Directions: How do the lines below between the ones holding "case h_8 h =>" and "have hlt := (fieldT w).isLt", inclusive, read? Give them again exactly, with no other lines.

Dataset entries:

/-- SKEY and JKEY (R115). -/
theorem key (hc : fieldC w = 0) (ht : fieldT w = 8) (hh : fieldH3 w = 1) : Decoded mdl w w2
    (if w.getLsbD 2 then .trap w
      else if w.getLsbD 3 then (if mdl.isScientific then .jkey (w.extractLsb' 0 2) w2 else .trap w)
      else if mdl.hasKey then .skey (w.extractLsb' 0 2) else .trap w) := by
  have htrap : trapEncoding mdl w = (!mdl.hasKey || w.getLsbD 2 || w.getLsbD 3 && !mdl.isScientific) := by
    rw [trapEncoding_control hc, ht, hh]; simp
  have hkey : mdl.isScientific = true → mdl.hasKey = true := by cases mdl <;> decide
  have hword (target : Option Word) (h3 : w.getLsbD 3 = target.isSome) (h2 : w.getLsbD 2 = false) :
      (keyCode (w.extractLsb' 0 2) target).first = w := by
    have hD := fieldD_eq w
    rw [fieldK_eq, fieldXr_bits_eq, hh, h3, h2] at hD
    refine Eq.trans ?_ (byteWord_fields hc ht hD)
    unfold keyCode byteWord; grind
  refine iteInduction (fun h2 => of_trap ?_) fun h2 => iteInduction (fun h3 => ?_) fun h3 => ?_
  · rw [htrap, h2]; simp
  all_goals rw [Bool.not_eq_true] at h2
  · refine iteInduction (fun h => ?_) (fun h => of_trap ?_)
    · exact of_format (.jkey ..) (hword _ h3 h2) (by simp [keyCode]) (wellFormed_intro h rfl)
        (by rw [htrap, h2, hkey h, h]; simp)
    · rw [htrap, h3]; simp [h]
  all_goals rw [Bool.not_eq_true] at h3
  · refine iteInduction (fun h => ?_) (fun h => of_trap ?_)
    · exact of_format (.skey _) (hword none h3 h2) (by simp [keyCode]) (wellFormed_intro h rfl)
        (by rw [htrap, h2, h3, h]; rfl)
    · rw [htrap]; simp [h]

/-- LCPU and LKEY (R116). -/
theorem processor {h3 : BitVec 4} {i : Instr} (hf : Format (processorCode h3 (fieldXr w)) i)
    (hw : implementedOn mdl i = mdl.isScientific) (ho : operandsAllowed i = true) (h23 : h3 = 2 ∨ h3 = 3) (hc : fieldC w = 0)
    (ht : fieldT w = 8) (hh : fieldH3 w = h3) :
    Decoded mdl w w2 (if mdl.isScientific && !w.getLsbD 3 then i else .trap w) := by
  have htrap : trapEncoding mdl w = (!mdl.isScientific || w.getLsbD 3) := by
    rw [trapEncoding_control hc, ht, hh]; rcases h23 with rfl | rfl <;> simp
  refine iteInduction (fun h => ?_) (fun h => of_trap ?_)
  · obtain ⟨hsci, hb⟩ := Bool.and_eq_true_iff.mp h
    rw [Bool.not_eq_true'] at hb
    refine of_format hf ?_ (by simp [processorCode]) (wellFormed_intro (hw.trans hsci) ho) (by rw [htrap, hsci, hb]; rfl)
    have hD := fieldD_eq w
    rw [fieldK_eq, hh, hb] at hD
    refine Eq.trans ?_ (byteWord_fields hc ht hD)
    unfold processorCode byteWord; grind
  · rw [htrap]
    cases hsci : mdl.isScientific <;> simp_all

/-- The words with H2 = 8, by the third digit. -/
theorem interrupt (hc : fieldC w = 0) (ht : fieldT w = 8) : Decoded mdl w w2 (decodeInterrupt mdl w w2) := by
  have of_level {h3 : BitVec 4} {i : Instr} (hf : Format (interruptCode h3 (fieldK w)) i)
      (hw : Sys2Proof.wellFormed mdl i = true) (h4 : h3 = 0 ∨ h3 = 4 ∨ h3 = 8 ∨ h3 = 12)
      (h : (fieldH3 w).toNat = h3.toNat) : Decoded mdl w w2 i := by
    have hh := BitVec.eq_of_toNat_eq h
    refine of_format hf ?_ (by simp [interruptCode]) hw ?_
    · refine Eq.trans ?_ (byteWord_fields hc ht (hh ▸ fieldD_eq w)); unfold interruptCode byteWord; grind
    · rw [trapEncoding_control hc, ht, hh]; rcases h4 with rfl | rfl | rfl | rfl <;> rfl
  unfold decodeInterrupt
  split
  case h_1 h => exact of_level (h3 := 0) (.enbl _) rfl (by decide) h
  case h_2 h => exact key hc ht (BitVec.eq_of_toNat_eq h)
  case h_3 h => exact processor (.lcpu _) rfl rfl (.inl rfl) hc ht (BitVec.eq_of_toNat_eq h)
  case h_4 h => exact processor (.lkey _) rfl rfl (.inr rfl) hc ht (BitVec.eq_of_toNat_eq h)
  case h_5 h =>
    refine iteInduction (fun hk => ?_) (fun hk => ?_)
    · exact of_level (h3 := 4) (hk ▸ .waitE) rfl (by decide) h
    · exact of_level (h3 := 4) (.enbw _) (wellFormed_intro rfl (bne_iff_ne.mpr hk)) (by decide) h
  case h_6 h => exact of_level (h3 := 8) (.dsbl _) rfl (by decide) h
  case h_7 h =>
    refine iteInduction (fun hk => ?_) (fun hk => ?_)
    · exact of_level (h3 := 12) (hk ▸ .waitD) rfl (by decide) h
    · exact of_level (h3 := 12) (.dsbw _) (wellFormed_intro rfl (bne_iff_ne.mpr hk)) (by decide) h
  case h_8 h0 h1 h2 h3 h4 h8 h12 =>
    refine of_trap ?_
    have ne {v : BitVec 4} (h : (fieldH3 w).toNat = v.toNat → False) : (fieldH3 w == v) = false :=
      beq_eq_false_iff_ne.mpr fun e => h (congrArg BitVec.toNat e)
    rw [trapEncoding_control hc, ht, ne (v := 0) h0, ne (v := 1) h1, ne (v := 2) h2, ne (v := 3) h3, ne (v := 4) h4,
      ne (v := 8) h8, ne (v := 12) h12]
    rfl

theorem control (hc : fieldC w = 0) (h0 : fieldT w ≠ 0) : Decoded mdl w w2 (decodeControl mdl w w2) := by
  unfold decodeControl
  split
  case h_1 h => exact absurd (BitVec.eq_of_toNat_eq h) h0
  case h_2 h => exact direct .stsm .absolute hc (BitVec.eq_of_toNat_eq h)
  case h_3 h => exact status hc (BitVec.eq_of_toNat_eq h)
  case h_4 h => exact direct .regm .absolute hc (BitVec.eq_of_toNat_eq h)
  case h_5 h => exact direct .retn .absolute hc (BitVec.eq_of_toNat_eq h)
  case h_6 h => exact direct .msts .absolute hc (BitVec.eq_of_toNat_eq h)
  case h_7 h => exact fetchClear (.fclw ..) rfl rfl hc (BitVec.eq_of_toNat_eq h)
  case h_8 h => exact direct .mreg .absolute hc (BitVec.eq_of_toNat_eq h)
  case h_9 h => exact interrupt hc (BitVec.eq_of_toNat_eq h)
  case h_10 h => exact direct .stsm .relative hc (BitVec.eq_of_toNat_eq h)
  case h_11 h => exact direct .regm .relative hc (BitVec.eq_of_toNat_eq h)
  case h_12 h => exact direct .retn .relative hc (BitVec.eq_of_toNat_eq h)
  case h_13 h => exact direct .msts .relative hc (BitVec.eq_of_toNat_eq h)
  case h_14 h => exact fetchClear (.fclb ..) rfl rfl hc (BitVec.eq_of_toNat_eq h)
  case h_15 h => exact direct .mreg .relative hc (BitVec.eq_of_toNat_eq h)
  case h_16 =>
    have ht : fieldT w = 10 := by
      have hlt := (fieldT w).isLt
      simp only [imp_false] at *
      exact BitVec.eq_of_toNat_eq (show (fieldT w).toNat = 10 by omega)
    exact of_trap (by rw [trapEncoding_control hc, ht]; rfl)

/-! ### Class 4 -/

theorem bitManipulation (hs : mdl.isScientific = true) (op : BitOp) (hc : fieldC w = 4) (h11 : w.getLsbD 11 = false)
    (hop : fieldOp w = op.bits) : Decoded mdl w w2 (decodeBit op w w2) := by
  have htrap : trapEncoding mdl w = false := by rw [trapEncoding_class4 hc, hs]; simp
  unfold decodeBit
  refine iteInduction (fun h7 => ?_) fun h7 => iteInduction (fun h3 => ?_) fun h3 => ?_
  · have hw : bitKCode op (fieldAr w) (fieldK w) = ⟨w, none⟩ := constCode_fields hc h11 hop h7
    exact of_one (hw ▸ .bitK ..) (by cases op <;> exact wellFormed_intro hs rfl) htrap
  all_goals rw [Bool.not_eq_true] at h7
  · exact of_format (.bitM ..) (fieldsWord_fields hc h11 hop h7 h3) (by simp [bitMCode])
      (by cases op <;> exact wellFormed_intro hs rfl) htrap
  · rw [Bool.not_eq_true] at h3
    exact of_format (.bitX ..) (fieldsWord_fields hc h11 hop h7 h3) (by simp [bitXCode])
      (by cases op <;> exact wellFormed_intro hs rfl) htrap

Solution below:
  case h_8 h => exact direct .mreg .absolute hc (BitVec.eq_of_toNat_eq h)
  case h_9 h => exact interrupt hc (BitVec.eq_of_toNat_eq h)
  case h_10 h => exact direct .stsm .relative hc (BitVec.eq_of_toNat_eq h)
  case h_11 h => exact direct .regm .relative hc (BitVec.eq_of_toNat_eq h)
  case h_12 h => exact direct .retn .relative hc (BitVec.eq_of_toNat_eq h)
  case h_13 h => exact direct .msts .relative hc (BitVec.eq_of_toNat_eq h)
  case h_14 h => exact fetchClear (.fclb ..) rfl rfl hc (BitVec.eq_of_toNat_eq h)
  case h_15 h => exact direct .mreg .relative hc (BitVec.eq_of_toNat_eq h)
  case h_16 =>
    have ht : fieldT w = 10 := by
      have hlt := (fieldT w).isLt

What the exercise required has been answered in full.